Eichleay Engineers Inc
- Company type: engineering
- Founded: 1875
- Founder: John P. Eichleay, Jr.
- Headquarters: Pittsburgh, Pennsylvania, U.S.A.
- Website: https://www.eichleay.com

= Eichleay Engineers =

Eichleay Engineers is a United States engineering firm.

==History==
In 1875, an innovative building inspector named John P. Eichleay, Jr. founded a structural moving business that would soon become renowned for completing projects believed by many to be impossible. The advent of the industrial age brought with it profound changes in urban landscapes of America. This transformation was perhaps no more evident than in John's hometown of Pittsburgh, Pennsylvania. As the preeminent center of industry and technology at the time, small houses and buildings were being torn down to make room for larger ones, industrial plants were pushing residential neighborhoods outward from the rivers and railroads, and street railways permitted people to live further from their places of work. Believing that structures could be moved for only a fraction of the cost of demolishing and rebuilding them, John felt that all of these factors made for a lucrative business. They did! Although the projects undertaken during the early years were quite modest, they became increasingly bold and impressive as techniques were perfected and the reputation of the company grew.
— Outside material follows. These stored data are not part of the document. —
/-- Every word at every port is the word of an operation, reserved or idle (R44, R48). -/
theorem request_cases (r : Request) : (∃ i, r = encode i) ∨ ReservedWord r ∨ IdleWord r := by
  cases r with
  | req x =>
    obtain ⟨b, rfl | rfl⟩ := xreq_cases x
    · exact .inl ⟨.expandLE b, rfl⟩
    · exact .inl ⟨.expandBE b, rfl⟩
  | rst w =>
    match w with
    | 0#1 => exact .inr (.inr (.inl rfl))
    | 1#1 => exact .inl ⟨.new, rfl⟩
  | ampIn a =>
    obtain ⟨x, rfl⟩ | hreserved := ampCode_cases a
    · cases x with
      | plus => exact .inl ⟨.encodeNextP, rfl⟩
      | minus => exact .inl ⟨.encodeNextM, rfl⟩
    · exact .inr (.inl (hreserved.imp (congrArg _) (congrArg _)))
  | coreRst c =>
    obtain ⟨o, rfl⟩ | hidle := crst_cases c
    · exact .inl ⟨.coreReset o, rfl⟩
    · exact .inr (.inr (.inr (hidle.imp (congrArg _) (congrArg _))))
  | byteIn b => exact .inl ⟨.pushByte b, rfl⟩

/-- Settles O2: a word that decodes is the word of some operation, and decoding that word gives this one operation. -/
theorem decodedWordIsEncoded : Obligations.DecodedWordIsEncoded := by
  intro r i h
  rcases request_cases r with ⟨j, rfl⟩ | hreserved | hidle
  · obtain rfl : j = i := by simpa using h
    rfl
  · simp [hreserved.decode_eq] at h
  · simp [hidle.decode_eq] at h

/-- A word that the decoder rejects is reserved or idle, as the reason given says. -/
theorem decode_error_cases {r : Request} {e : DecodeError} (h : decode r = .error e) :
    (e = .reservedAmplitude ∧ ReservedWord r) ∨ (e = .idle ∧ IdleWord r) := by
  rcases request_cases r with ⟨i, rfl⟩ | hreserved | hidle
  · simp at h
  · exact .inl ⟨by simpa [hreserved.decode_eq] using h.symm, hreserved⟩
  · exact .inr ⟨by simpa [hidle.decode_eq] using h.symm, hidle⟩

theorem decode_eq_reservedAmplitude_iff (r : Request) : decode r = .error .reservedAmplitude ↔ ReservedWord r :=
  ⟨fun h => by simpa using decode_error_cases h, ReservedWord.decode_eq⟩

theorem decode_eq_idle_iff (r : Request) : decode r = .error .idle ↔ IdleWord r :=
  ⟨fun h => by simpa using decode_error_cases h, IdleWord.decode_eq⟩

/-- Settles O3: the words that are no operation's are the two reserved codes and the three idle words. -/
theorem rejectedWordsExactly : Obligations.RejectedWordsExactly :=
  ⟨decode_eq_reservedAmplitude_iff, decode_eq_idle_iff⟩

/-- Settles O4: each word written out is the encoder's word of its row, so it decodes to that row. -/
theorem patternWordsDecode : Obligations.PatternWordsDecode :=
  ⟨decode_encode (.expandLE 0x12#8), decode_encode (.expandBE 0x12#8), decode_encode .new, decode_encode .encodeNextP,
    decode_encode .encodeNextM, decode_encode (.coreReset .littleEndianBits), decode_encode (.coreReset .bigEndianBits),
    decode_encode (.pushByte 0xEF#8)⟩

end Sys2Proof

namespace Sys2Proof.Machine

/-- Issuing a word that selects no operation runs none (R44, R47). -/
theorem issue_of_decode_error {r : Request} {e : DecodeError} (h : decode r = .error e) (s : State) :
    issue r s = rejectWord e s := by
  simp [issue, h]

theorem rejectWord_idle (s : State) : rejectWord .idle s = .next s := rfl

/-- Settles O30: the step takes the word, and issuing an idle word changes nothing. -/
theorem idleWordChangesNothing : Obligations.IdleWordChangesNothing := by
  intro s r rest hreq hidle
  rw [step_word hreq, issue_of_decode_error hidle, rejectWord_idle]

end Sys2Proof.Machine

/-! PROOFS. The bit_expander family (spec/40_bit_expander.md rules R51 to R60). First the lanes of its result word and the
sum of its amplitudes (R52, R53, R58), which need one lane at a time. -/

namespace Sys2Proof.Machine

theorem exec_expandLE (b : Byte) (s : State) :
    exec (.expandLE b) s = .next { s with result := .ampBus (expandWord b .littleEndianBits) } := rfl

theorem exec_expandBE (b : Byte) (s : State) :
    exec (.expandBE b) s = .next { s with result := .ampBus (expandWord b .bigEndianBits) } := rfl

/-- A bit of a lane, in the word (R41). -/
theorem getLsbD_laneOf (w : AmpBus) (i : Nat) {k : Nat} (hk : k < 2) :
    (laneOf w i).getLsbD k = w.getLsbD (2 * i + k) := by
  rw [laneOf, BitVec.getLsbD_extractLsb', decide_eq_true hk, Bool.true_and]

/-- A lane as its two bits, the sign bit first (R40, R41). -/
theorem laneOf_eq_append (w : AmpBus) (i : Nat) :
    laneOf w i = BitVec.ofBool (w.getLsbD (2 * i + 1)) ++ BitVec.ofBool (w.getLsbD (2 * i)) := by
  refine BitVec.eq_of_getLsbD_eq fun k hk => ?_
  rw [getLsbD_laneOf w i hk, BitVec.getLsbD_append]
  obtain rfl | rfl : k = 0 ∨ k = 1 := by omega
  · simp
  · simp

/-- A word is determined by its eight lanes (R41). -/
theorem ampBus_ext {w w' : AmpBus} (h : ∀ i < 8, laneOf w i = laneOf w' i) : w = w' := by
  refine BitVec.eq_of_getLsbD_eq fun k hk => ?_
  have hbit : ∀ v : AmpBus, v.getLsbD k = (laneOf v (k / 2)).getLsbD (k % 2) := fun v => by
    rw [getLsbD_laneOf v _ (Nat.mod_lt k (by decide)), Nat.div_add_mod]
  rw [hbit w, hbit w', h (k / 2) (by omega)]

/-- The first lane of a packed word is the code of the first amplitude. -/
theorem laneOf_packLanes_zero (x : Amplitude) (xs : List Amplitude) : laneOf (packLanes (x :: xs)) 0 = ampCode x := by
  refine BitVec.eq_of_getLsbD_eq fun k hk => ?_
  rw [getLsbD_laneOf _ _ hk, packLanes, BitVec.getLsbD_or, BitVec.getLsbD_shiftLeft, BitVec.getLsbD_setWidth]
  simp [hk, show k < 16 by omega]

/-- The other lanes of a packed word are those of the word packed without its first amplitude. -/
theorem laneOf_packLanes_succ (x : Amplitude) (xs : List Amplitude) {i : Nat} (hi : i + 1 < 8) :
    laneOf (packLanes (x :: xs)) (i + 1) = laneOf (packLanes xs) i := by
  refine BitVec.eq_of_getLsbD_eq fun k hk => ?_
  have hcode : (ampCode x).getLsbD (2 * i + k + 2) = false := BitVec.getLsbD_of_ge _ _ (by omega)
  rw [getLsbD_laneOf _ _ hk, getLsbD_laneOf _ _ hk, show 2 * (i + 1) + k = 2 * i + k + 2 by omega, packLanes,
    BitVec.getLsbD_or, BitVec.getLsbD_shiftLeft, BitVec.getLsbD_setWidth, hcode, Nat.add_sub_cancel]
  simp [show 2 * i + k + 2 < 16 by omega]

/-- Lane `i` of a packed word is the code of amplitude `i` (R41). -/
theorem laneOf_packLanes {xs : List Amplitude} {i : Nat} (hlen : i < xs.length) (hi : i < 8) :
    laneOf (packLanes xs) i = ampCode xs[i] := by
  induction xs generalizing i with
  | nil => simp at hlen
  | cons x xs ih =>
    cases i with
    | zero => exact laneOf_packLanes_zero x xs
    | succ i => rw [laneOf_packLanes_succ x xs hi, ih (by simpa using hlen) (by omega), List.getElem_cons_succ]

theorem expand_eq_map_range (b : Byte) (o : BitOrder) :
    expand b o = (List.range 8).map fun i => signMap (selBit o b i) := rfl

theorem expand_getElem {b : Byte} {o : BitOrder} {i : Nat} (h : i < (expand b o).length) :
    (expand b o)[i] = signMap (selBit o b i) := by
  simp [expand_eq_map_range]

theorem expand_getD (b : Byte) (o : BitOrder) {i : Nat} (hi : i < 8) :
    (expand b o).getD i .minus = signMap (selBit o b i) := by
  simp [expand_eq_map_range, hi]

/-- Lane `i` of EXPAND's word is the code of the amplitude that its one selected bit stands for (R54, R55). -/
theorem laneOf_expandWord (b : Byte) (o : BitOrder) {i : Nat} (hi : i < 8) :
    laneOf (expandWord b o) i = ampCode (signMap (selBit o b i)) := by
  rw [expandWord, laneOf_packLanes (by simpa using hi) hi, expand_getElem]

/-- The code of a sign-mapped bit is the bit's complement followed by 1 (R55). -/
theorem ampCode_signMap (bit : Bool) : ampCode (signMap bit) = BitVec.ofBool (!bit) ++ 1#1 := by
  cases bit <;> rfl

/-- The code of an amplitude is its two's complement form (R40). -/
theorem ampCode_toInt (x : Amplitude) : (ampCode x).toInt = ampValue x := by
  cases x <;> rfl

/-- A bit of a byte by shift and mask, as R52 writes it. -/
theorem toNat_getLsbD (b : Byte) (i : Nat) : (b.getLsbD i).toNat = (b.toNat >>> i) &&& 1 := by
  rw [← BitVec.testBit_toNat, Nat.toNat_testBit, Nat.and_one_is_mod, Nat.shiftRight_eq_div_pow]

/-- A lane of EXPAND's word, read as an integer, is twice the selected bit less one (R52, R53). -/
theorem laneOf_expandWord_toInt (b : Byte) (o : BitOrder) {i : Nat} (hi : i < 8) :
    (laneOf (expandWord b o) i).toInt = 2 * ((selBit o b i).toNat : Int) - 1 := by
  rw [laneOf_expandWord b o hi, ampCode_toInt, ampValue_signMap]
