-- ==== Sys2Proof/Machine/Decode64.lean ====
section
/-!
DEFINITION. varint_decoder_64: the meaning of DECODE64 (spec file 42).
-/
namespace Sys2Proof.Machine

/-- DECODE64 (R120 to R125): ACCEPT with `LAT_N = 1` and then its BYTE steps with N = 64, K = 10 (R92, R93). -/
def execDecode64 (budget : BitVec 4) (s : State) : Host.Outcome State Fault Refusal :=
  command .w64 budget s

end Sys2Proof.Machine
end

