-- ==== Sys2Proof/Safety.lean ====
section
/-!
DEFINITION. The terms in which claims are stated: the invariant of the machine, the host's duties, and runs of
several steps.
-/
namespace Sys2Proof.Machine

/-- What holds of the registers of an instance, over `w` address bits, in every state that a run reaches. -/
structure Decoder.Inv (w : Nat) (d : Decoder) : Prop where
  /-- `LAT_BASE` is an address (R24). -/
  baseFits : d.latBase < 2 ^ w
  /-- The latched budget of a running command is legal (R24, R64). -/
  budgetLegal : d.phase = .busy → 1 ≤ d.latBudget.toNat ∧ d.latBudget.toNat ≤ 10
  /-- The next byte's index is within the budget (R26, R46). -/
  idxBelowBudget : d.phase = .busy → d.idx.toNat < d.latBudget.toNat
  /-- The results are invalid while a command runs (R23, R27, R183). -/
  noResultWhileBusy : d.phase = .busy → d.resStatus = .none
  /-- Under DECODE32 the upper half of `ACC` stays 0 (R25). -/
  accIsWord32 : d.phase = .busy → d.latN = .w32 → d.acc.toNat < 2 ^ 32
  /-- The partial value has no bit at position 7*IDX or above (R104, R107). -/
  accBelowIndex : d.phase = .busy → d.acc.toNat < 2 ^ (7 * d.idx.toNat)
  /-- `RES_VALUE` is valid exactly after OK and BUDGET_EXCEEDED (R28). -/
  valueValid : d.resValue.isSome = true ↔ (d.resStatus = .ok ∨ d.resStatus = .budgetExceeded)
  /-- `RES_LEN` is valid exactly after OK (R29). -/
  lenValid : d.resLen.isSome = true ↔ d.resStatus = .ok
  /-- `RES_NEXT` is valid exactly after OK (R29). -/
  nextValid : d.resNext.isSome = true ↔ d.resStatus = .ok
  /-- The number of bytes consumed is 1 to 10, and within the budget (R29, R46). -/
  lenRange : ∀ l, d.resLen = some l → 1 ≤ l.toNat ∧ l.toNat ≤ 10 ∧ l.toNat ≤ d.latBudget.toNat
  /-- `RES_NEXT = (LAT_BASE + RES_LEN) mod 2^ADDR_W` (R29). -/
  nextIsBasePlusLen : ∀ l n, d.resLen = some l → d.resNext = some n → n = (d.latBase + l.toNat) % 2 ^ w
  /-- After DECODE32 the upper half of `RES_VALUE` is 0 (R28). -/
  valueIsWord32 : ∀ v, d.resValue = some v → d.latN = .w32 → v.toNat < 2 ^ 32

/-- What holds in every state that a run reaches. -/
structure State.Inv (s : State) : Prop where
  /-- `ADDR_W ≥ 1` (R5). -/
  addrWPos : 1 ≤ s.addrW
  /-- The stream is in canonical form. -/
  memWf : Memory.wf s.mem = true
  /-- Every listed byte has an address of the address space (R40). -/
  memFits : ∀ c ∈ s.mem, c.1 < 2 ^ s.addrW
  /-- `CMD_ADDR` is an address (R65). -/
  portFits : s.cmdAddr < 2 ^ s.addrW
  /-- While `rst` is asserted the block is IDLE and has no result (R180). -/
  resetHeld : s.rst = true → s.dec.phase = .idle ∧ s.dec.resStatus = .none
  /-- The instance's own invariant. -/
  decInv : Decoder.Inv s.addrW s.dec

/-- The block has the turn and is IDLE, and the host offers command `i` (R21, R91). -/
structure State.Offers (s : State) (i : Instr) : Prop where
  turnIsBlocks : s.host = []
  notInReset : s.rst = false
  idle : s.dec.phase = .idle
  valid : s.cmdValid = true
  word : s.cmd = encode i

/-- The byte at index `j` of a command that starts at `base`, where it is readable (R41, R43). -/
def State.streamByte (s : State) (base j : Nat) : Option Byte :=
  Memory.read s.mem ((base + j) % 2 ^ s.addrW)

/-- The bytes of the stream from `base` on, for the pure functions of R85 and R102; a statement uses an index of it
only where that byte is readable. -/
def State.stream (s : State) (base j : Nat) : Byte := (s.streamByte base j).getD 0

/-- The caller's obligation (R47) for a command with budget `b` at `base`, in its two sufficient forms. -/
def State.CallerDuty (s : State) (base b : Nat) : Prop :=
  (∀ j, j < min b 10 → (s.streamByte base j).isSome = true) ∨
  (∃ t, t < 10 ∧ (∀ j, j ≤ t → (s.streamByte base j).isSome = true) ∧ cont (s.stream base t) = false)

/-- `k` steps of the machine, stopping at the first fault or refusal. -/
def runSteps : Nat → State → Host.Outcome State Fault Refusal
  | 0, s => .next s
  | k + 1, s =>
    match step s with
    | .next t => runSteps k t
    | .fault f => .fault f
    | .refused r => .refused r

/-- Two instances show the host the same: `cmd_ready` and the four result registers (R32). -/
def Decoder.SameView (d e : Decoder) : Prop :=
  d.phase = e.phase ∧ d.resStatus = e.resStatus ∧ d.resValue = e.resValue ∧ d.resLen = e.resLen ∧
    d.resNext = e.resNext

end Sys2Proof.Machine
end

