-- ==== Sys2Proof/Certificates/Slice0/Obligations.lean ====
section
/-!
DEFINITION. The statements for the provers. Each docstring names the rule of spec/ it formalises.
-/
open Sys2Proof Sys2Proof.Machine

/-! ### Encoding -/

/-- R66: the two rows of the opcode map, and the 20 legal command words. -/
def Obligations.OpcodeMapAndLegalWords : Prop :=
  ∀ cmd : CmdWord,
    (decode cmd = .ok (.decode32 (cmd.extractLsb' 0 4)) ↔ cmd &&& 0xF0 = 0x00) ∧
    (decode cmd = .ok (.decode64 (cmd.extractLsb' 0 4)) ↔ cmd &&& 0xF0 = 0x10) ∧
    (legalWord cmd = true ↔
      (0x01 ≤ cmd.toNat ∧ cmd.toNat ≤ 0x0A) ∨ (0x11 ≤ cmd.toNat ∧ cmd.toNat ≤ 0x1A))

/-- R60 to R66: decoding an encoded command gives it back with every budget; a decoded word is the encoding of its
command; the fields stand where R60 puts them; and the legal words are the encodings of the well-formed commands. -/
def Obligations.DecodeAndEncodeAgree : Prop :=
  (∀ i : Instr, decode (encode i) = .ok i ∧ (encode i).extractLsb' 5 3 = 0 ∧
    (encode i).getLsbD 4 = decide (i.width = .w64) ∧ (encode i).extractLsb' 0 4 = i.budget) ∧
  (∀ (cmd : CmdWord) (i : Instr), decode cmd = .ok i → encode i = cmd) ∧
  (∀ cmd : CmdWord, legalWord cmd = true ↔ ∃ i : Instr, i.wellFormed = true ∧ encode i = cmd)

/-- A few words of R66, R67 and table 2.1 of the test vectors. -/
def Obligations.SampleWordsDecode : Prop :=
  decode 0x01 = .ok (.decode32 1) ∧ decode 0x05 = .ok (.decode32 5) ∧ decode 0x0A = .ok (.decode32 10) ∧
  decode 0x11 = .ok (.decode64 1) ∧ decode 0x14 = .ok (.decode64 4) ∧ decode 0x1A = .ok (.decode64 10) ∧
  decode 0x20 = .error .reservedBits ∧ decode 0x9A = .error .reservedBits ∧ decode 0xFF = .error .reservedBits ∧
  legalWord 0x10 = false ∧ legalWord 0x0B = false ∧ legalWord 0x1F = false

/-- A word the table's decoder reads is the command the very next step runs, at address 0, whatever the state was
(log entry 12). -/
def Obligations.TableWordIsTheNextCommand : Prop :=
  ∀ (s : State) (w : Nat) (i : Instr), w < 256 → decodeTableWord 8 w = some i →
    step (s.withFetchWord 8 w) = exec i (s.withFetchWord 8 w) ∧ (s.withFetchWord 8 w).Offers i

/-! ### Steps and commands -/

/-- R21, R91: when the block has the turn, is IDLE and is offered a word that decodes to `i`, the step is `exec i`. -/
def Obligations.StepRunsTheOfferedCommand : Prop :=
  ∀ (s : State) (i : Instr), s.host = [] → s.rst = false → s.dec.phase = .idle → s.cmdValid = true →
    decode s.cmd = .ok i → step s = exec i s

/-- R24, R91: when the block has the turn and is BUSY, the step is `exec` of the command in the latch. -/
def Obligations.StepRunsTheCommandInFlight : Prop :=
  ∀ s : State, s.host = [] → s.rst = false → s.dec.phase = .busy →
    (s.dec.latN = .w32 → step s = exec (.decode32 s.dec.latBudget) s) ∧
    (s.dec.latN = .w64 → step s = exec (.decode64 s.dec.latBudget) s)

/-- The model's `wait` leaves the turn to the block, and with nothing to do the block's state stays
(log entries 7 and 16). -/
def Obligations.WaitLeavesTheTurnToTheBlock : Prop :=
  ∀ (s : State) (rest : List HostMove), s.host = .wait :: rest →
    step s = blockTurn { s with host := rest } ∧
    (s.rst = false → s.dec.phase = .idle → s.cmdValid = false → step s = .next { s with host := rest })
In 2002, the firm was placed into receivership due to financial problems. Split into two divisions, the assets of the firm were purchased by SNC-Lavalin and Pittsburgh-based S/D Engineers.

==Eichleay Formula==

The Eichleay company is noted for being the namesake of a formula used for pricing federal change orders and/or dispute claims. In 1954, Eichleay was under contract for the construction of three NIKE missile sites in Pennsylvania. The government changed the scope of work, resulting in change orders. The process of delaying the work, however, resulted in losses for Eichleay due in part to maintained overhead costs during the suspension period. The resultant ruling recognized that (1) a contractor should be entitled to compensation for unabsorbed overhead resulting from owner caused delay, and (2) there was, at the time, no accepted method of allocating home office overhead to a particular contract to determine the amount of compensation.

==Notable employees==
The firm at one time employed Andy Warhol's father.
It also provided a day job to the cartoonist Scott McDaniel, prior to his full-time work in cartooning.